Content starts

/-- A core for every team, if there is an assignment: the first one in order of cores. -/
def assignCores (s : State) (c : Ctx) : List TeamRec → List (TeamRec × Nat) → Option (List (TeamRec × Nat))
  | [], done => some done
  | t :: r, done => (List.range 384).findSome? (fun core => if coreTakes s c done t core then assignCores s c r (done ++ [(t, core)]) else none)

/-- What RESTORE knows of a compartment record: whether it is LD, its stack, shape, the load that it asks for, and the sluices that its image names. -/
structure CompRec where
  pa : Nat
  stack : Nat
  shape : Nat × Nat
  need : BitVec 32
  load : Loading
  deriving DecidableEq, Repr, Inhabited

/-- The sluices that the routes of a configuration name. -/
def namedSluices (p : Planes) : BitVec 32 :=
  p.edges.foldl (fun m e => (if edSk e then m ||| bitOf (edSrc e) else m) ||| (if edDk e then bitOf (edDst e) else 0)) 0

/-- Reading a compartment record; none where it, or its save's header, is malformed, or its image does not translate. -/
def compRec (s : State) (ctx pa : Nat) : Option CompRec :=
  let c := s.ctxs.get ctx
  let r := recRd s ctx pa
  let w0 := rd64 r 0
  let n := rdN r 8 8
  let ld := flag w0 62
  let hdr := (List.range 8).map (fun i => rd64 r (0x10000 + 8 * i))
  let iva := wordAt hdr 2
  if hPoiSpan s pa 64 || hPoiSpan s (pa + 0x10000) 64 || field w0 0 62 != 0 || 128 ≤ n || (!ld && !saveHdrOk hdr) then none
  else match checkAddr s ctx c.sup .load false iva 64 with
    | .error _ => none
    | .ok a =>
      let ih := toWords (hRead s a.key a.pa 64)
      let ipoi := hPoiSpan s a.pa 64
      match checkSpan s ctx c.sup .load iva (if !ipoi && imgLenOk ih then imgLen ih else 64) with
      | .error _ => none
      | .ok xl =>
        let img := readIn s xl iva.toNat (if imgLenOk ih then imgLen ih else 64)
        let ldg : Loading := { prev := .empty, hdr := if ld then ih else hdr, va := if ld then iva else 0, phys := if ld then none else some (pa + 0x10000), xl := xl,
                               imgHdr := ih, imgPoi := ipoi, restore := !ld, sup := c.sup, ctx := ctx }
        some { pa := pa, stack := n / 8, shape := (field (wordAt hdr 1) 32 8, field (wordAt hdr 1) 40 8),
               need := if imgLenOk ih then namedSluices (planesOf ih img.1) else 0, load := ldg }

/-- A compartment for every record, if there is an assignment. -/
def assignComps (s : State) (ctx : Nat) : List CompRec → List (CompRec × Nat) → Option (List (CompRec × Nat))
  | [], done => some done
  | r :: rest, done => (List.range 8).findSome? (fun i =>
      let n := 8 * r.stack + i
      let c := cmpOf s n
      let ok : Bool := match c.rect with
        | some q => c.grant == ctx && c.st == .empty && (q.2.2.1, q.2.2.2) == r.shape && (r.need &&& ~~~c.slmask) == 0 && !done.any (fun e => e.2 == n)
        | none => false
      if ok then assignComps s ctx rest (done ++ [(r, n)]) else none)

/-- A save that the loader would refuse is a malformed record, where its own content is the reason (R307, R369, log 27). -/
def compRefused (s : State) (e : CompRec × Nat) : Option Nat :=
  if !e.1.load.restore then none
  else
    let b := savedBytes s e.1.load
    match restoreFrom s e.2 e.1.load e.1.load.hdr b.1 b.2 with
    | .code k => some (if k = fcSave || k = fcPoison then csSave else csPlace)
    | .ok _ _ => none

/-- A team is reinstated on its core, its engine entries wait to re-enter, and its groups are due (R79, R367). -/
def restoreTeam (ctx : Nat) (s : State) (t : TeamRec) (core : Nat) : State :=
  let tid := s.nextTeam
  let k := s.kernels.find? (fun k => k.grid == t.grid)
  let kept (pa : Nat) : Group := match s.frozen.find? (fun f => f.pa == pa && f.ctx == ctx) with
    | some f => f.x
    | none => {}
  let plain := (t.groups.filter (fun q => (kept q).chain.isNone)).length
  let n := match k with | some k => k.ngroup | none => plain
  let tm := teamOfRecord s ctx t.pa core t.clu n (n - plain)
  let es := (List.range 16).filterMap (entryOfRecord (recRd s ctx t.pa) tid ctx)
  let es' := (List.range es.length).map (fun i => { (es.getD i default) with id := s.nextId + i })
  let fs := t.groups.map (fun q =>
    let x := groupOfRecord (recRd s ctx q) (kept q)
    ({ pa := q, ctx := ctx, why := .save, due := true,
       x := { x with ctx := ctx, sup := (s.ctxs.get ctx).sup, tid := tid, kern := t.grid.toNat, clu := t.clu, xblk := (k.map (·.xblk)).getD 0,
                     slice := match k with | some k => t.clu / max 1 k.slen | none => 0 } } : Frozen))
  let s1 := { s with teams := s.teams.set tid tm, nextTeam := tid + 1, nextId := s.nextId + es.length, reentry := s.reentry.set tid es',
                     frozen := s.frozen.filter (fun f => !(f.ctx == ctx && t.groups.contains f.pa)) ++ fs }
  setUsed s1 ctx t.pa false

/-- A compartment record is handed to the loader. -/
def restoreComp (ctx : Nat) (s : State) (e : CompRec × Nat) : State :=
  setUsed (updCmp s e.2 (fun c => { c with st := .loading, loading := some e.1.load })) ctx e.1.pa false

/-- RESTORE of a SAVED context. -/
def ctxRestore (s : State) (n : Nat) : State :=
  let rc := readCtx s n
  if rc.1 ≠ csOk then setCtxStatus s rc.1
  else
    let s1 := updCtx s n (fun _ => rc.2)
    let used (l : List Nat) : List Nat := l.filter (recUsed s1 n)
    let gs := used (grpRecs s1 n)
    let ts := (used (teamRecs s1 n)).map (fun pa => teamRec s1 n pa gs)
    let cs := (used (compRecs s1 n)).map (compRec s1 n)
    let orphan := gs.any (fun q => !ts.any (fun t => t.groups.contains q))
    let twice := (List.range ts.length).any (fun i => (List.range i).any (fun j =>
      (ts.getD i default).grid == (ts.getD j default).grid && (ts.getD i default).index == (ts.getD j default).index))
    if gs.any (groupRecBad s1 n) || ts.any (fun t => teamRecBad s1 n t.pa) || cs.any (·.isNone) || orphan || twice then setCtxStatus s csSave
    else match assignCores s1 rc.2 ts [], assignComps s1 n (cs.filterMap id) [] with
      | some tc, some cc => match cc.findSome? (compRefused s1) with
        | some k => setCtxStatus s k
        | none =>
        let s2 := tc.foldl (fun s e => restoreTeam n s e.1 e.2) s1
        let s3 := cc.foldl (restoreComp n) s2
        setCtxStatus (updCtx s3 n (fun c => { lookAgain c with st := .restoring })) csOk
      | _, _ => setCtxStatus s csPlace
def execCtxRestore (s : State) : Out := ctxCommand 5 (· == .saved) ctxRestore s

/-- A stage's group has a new number. -/
def chainMoved (s : State) (x : Group) (g : Nat) : State :=
  match x.chain with
  | none => s
  | some (c, i) =>
    let h := s.chains.get c
    let h1 := { h with tid := x.tid, core := coreOf g }
    if h.folded then setChain s c { h1 with gid := g, stages := h1.stages.map (fun t => if t.exited then t else { t with gid := g }) }
    else setChain s c (updStage h1 i (fun t => { t with gid := g }))

/-- A group as it comes back: an open transaction is validated first, and one that fails ends at the next word to issue (R210); a slice still HELD
stops it again. -/
def comeBack (s : State) (f : Frozen) : Group :=
  let x := f.x
  let next := (startRun x).getD x
  let y := if x.tx.act && !txValid s x then { failTx next txConflict (runPc next) with capCount := 0 } else x
  let b := match kernelAt s y with | some k => k.budget | none => 0
  { y with stopWait := sliceHeld s y, yielded := false, safe := false, budget := if f.why = .held then b else y.budget }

Content ends

▶ [TASK ITEM]: Everything in the material above from the line that has "let x := f.x" through the line that has "let b := match" must be duplicated exactly, with no other lines given.

▶ [ANSWER SECTION]:
  let x := f.x
  let next := (startRun x).getD x
  let y := if x.tx.act && !txValid s x then { failTx next txConflict (runPc next) with capCount := 0 } else x
  let b := match kernelAt s y with | some k => k.budget | none => 0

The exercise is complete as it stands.